**What to work on:** Your answer consists of the lines in the data that contain "late". Copy each of them.

Collected data entries:
theorem State.judgeClosed_keeps {s t : State} (h : Keeps s t) (p : Fin 4) (f : CamFrame) :
    Keeps s (State.judgeClosed t p f).1 := by
  unfold State.judgeClosed
  repeat' first
    | with_reducible assumption
    | with_reducible apply State.modCam_keeps
    | with_reducible apply State.setCause_keeps
    | split

theorem State.freeStore_keeps {s t : State} (h : Keeps s t) (p : Fin 4) :
    Keeps s (State.freeStore t p) := by
  unfold State.freeStore
  repeat' first
    | with_reducible assumption
    | with_reducible apply State.modCam_keeps

theorem State.writeStats_keeps {s t : State} (h : Keeps s t) (p : Fin 4) (f : CamFrame) :
    Keeps s (State.writeStats t p f) := by
  unfold State.writeStats
  repeat' first
    | with_reducible assumption
    | with_reducible apply State.setReg_keeps
    | with_reducible apply State.setCause_keeps

theorem State.notAnalysable_keeps {s t : State} (h : Keeps s t) (p : Fin 4) (f : CamFrame) :
    Keeps s (State.notAnalysable t p f) := by
  unfold State.notAnalysable
  repeat' first
    | with_reducible assumption
    | with_reducible apply State.writeStats_keeps
    | with_reducible apply State.modCam_keeps

theorem State.matchStored_keeps {s t : State} (h : Keeps s t) (p : Fin 4) (N : Nat) :
    Keeps s (State.matchStored p N t) := by
  induction N generalizing t with
  | zero =>
    unfold State.matchStored
    repeat' first
      | with_reducible assumption
  | succ k ih =>
    unfold State.matchStored
    repeat' first
      | with_reducible apply ih
      | with_reducible assumption
      | with_reducible apply State.modCam_keeps
      | with_reducible apply State.notAnalysable_keeps
      | with_reducible refine Keeps.ite ?_ ?_
      | split

theorem State.matchRequests_keeps {s t : State} (h : Keeps s t) (p : Fin 4) :
    Keeps s (State.matchRequests t p) := by
  unfold State.matchRequests
  repeat' first
    | with_reducible assumption
    | with_reducible apply State.claimLive_keeps
    | with_reducible apply State.matchStored_keeps
    | ((fail_if_no_progress extract_lets +onlyGivenNames x); refine (fun (hx : Keeps s x) => ?_) ?_; on_goal 2 => unfold x; on_goal 1 => clear_value x)
    | with_reducible refine Keeps.ite ?_ ?_

theorem State.closeFrame_keeps {s t : State} (h : Keeps s t) (p : Fin 4) (late : Bool) :
    Keeps s (State.closeFrame t p late) := by
  unfold State.closeFrame
  repeat' first
    | with_reducible assumption
    | with_reducible apply State.missRequests_keeps
    | with_reducible apply State.emitRows_keeps
    | with_reducible apply State.claimLive_keeps
    | with_reducible apply State.judgeClosed_keeps
    | with_reducible apply State.modCam_keeps
    | with_reducible apply State.setCauseIf_keeps
    | with_reducible apply State.freeStore_keeps
    | with_reducible apply State.matchRequests_keeps
    | with_reducible apply State.writeStats_keeps
    | with_reducible apply State.bump_keeps
    | ((fail_if_no_progress extract_lets +onlyGivenNames x); refine (fun (hx : Keeps s x) => ?_) ?_; on_goal 2 => unfold x; on_goal 1 => clear_value x)
    | with_reducible refine Keeps.ite ?_ ?_
    | split

theorem State.issueTrigger_keeps {s t : State} (h : Keeps s t) (p : Fin 4) :
    Keeps s (State.issueTrigger t p) := by
  unfold State.issueTrigger
  repeat' first
    | with_reducible assumption
    | with_reducible apply State.put_keeps
    | with_reducible apply State.modCam_keeps
    | with_reducible refine Keeps.ite ?_ ?_

theorem State.triggerRequest_keeps {s t : State} (h : Keeps s t) (p : Fin 4) :
    Keeps s (State.triggerRequest t p) := by
  unfold State.triggerRequest
  repeat' first
    | with_reducible assumption
    | with_reducible apply State.modCam_keeps
    | with_reducible apply State.issueTrigger_keeps
    | with_reducible apply State.setCause_keeps
    | with_reducible apply State.bump_keeps
    | ((fail_if_no_progress extract_lets +onlyGivenNames x); refine (fun (hx : Keeps s x) => ?_) ?_; on_goal 2 => unfold x; on_goal 1 => clear_value x)
    | ((fail_if_no_progress extract_lets +onlyGivenNames x); clear_value x)
    | with_reducible refine Keeps.ite ?_ ?_

theorem State.cmpHit_keeps {s t : State} (h : Keeps s t) (c : Fin 16) :
    Keeps s (State.cmpHit t c) := by
  unfold State.cmpHit
  repeat' first
    | with_reducible assumption
    | with_reducible apply State.put_keeps
    | with_reducible apply State.putb_keeps
    | with_reducible apply State.setCause_keeps
    | with_reducible apply State.triggerRequest_keeps
    | ((fail_if_no_progress extract_lets +onlyGivenNames x); refine (fun (hx : Keeps s x) => ?_) ?_; on_goal 2 => unfold x; on_goal 1 => clear_value x)
    | ((fail_if_no_progress extract_lets +onlyGivenNames x); clear_value x)
    | with_reducible refine Keeps.ite ?_ ?_
    | with_reducible refine Keeps.mk' ?_

theorem State.eccCorrected_keeps {s t : State} (h : Keeps s t) (p : Fin 4) :
    Keeps s (State.eccCorrected t p) := by
  unfold State.eccCorrected
  repeat' first
    | with_reducible assumption
    | with_reducible apply State.modFrame_keeps
    | with_reducible apply State.bump_keeps

theorem State.embeddedLine_keeps {s t : State} (h : Keeps s t) (p : Fin 4) (bytes : List Nat) :
    Keeps s (State.embeddedLine t p bytes) := by
  unfold State.embeddedLine
  repeat' first
    | with_reducible assumption
    | with_reducible apply State.discardLine_keeps
    | with_reducible apply State.modFrame_keeps
    | with_reducible apply State.storeOverflow_keeps
    | with_reducible apply State.cleanCells_keeps
    | with_reducible refine Keeps.ite ?_ ?_
    | split

theorem State.endReplay_keeps {s t : State} (h : Keeps s t) (r : Replay) :
    Keeps s (State.endReplay t r) := by
  unfold State.endReplay
  repeat' first
    | with_reducible assumption
    | with_reducible apply State.modCam_keeps
    | with_reducible apply State.setCause_keeps
    | with_reducible apply State.bump_keeps
    | with_reducible apply State.freeStore_keeps
    | with_reducible apply State.matchRequests_keeps
    | with_reducible apply State.writeStats_keeps
    | ((fail_if_no_progress extract_lets +onlyGivenNames x); clear_value x)
    | with_reducible refine Keeps.mk' ?_

theorem State.frameWritten_keeps {s t : State} (h : Keeps s t) (p : Fin 4) (n : Nat) :
    Keeps s (State.frameWritten t p n) := by
  unfold State.frameWritten
  repeat' first
    | with_reducible assumption
    | with_reducible apply State.freeStore_keeps
    | with_reducible apply State.modCam_keeps

theorem State.imagePacket_keeps {s t : State} (h : Keeps s t) (p : Fin 4) (k : LongPacket) :
    Keeps s (State.imagePacket t p k) := by
  unfold State.imagePacket
  repeat' first
    | with_reducible assumption
    | with_reducible apply State.modFrame_keeps
    | with_reducible apply State.camViolation_keeps
    | with_reducible apply State.addLine_keeps
    | with_reducible refine Keeps.ite ?_ ?_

**Exercise response:**
theorem State.closeFrame_keeps {s t : State} (h : Keeps s t) (p : Fin 4) (late : Bool) :
    Keeps s (State.closeFrame t p late) := by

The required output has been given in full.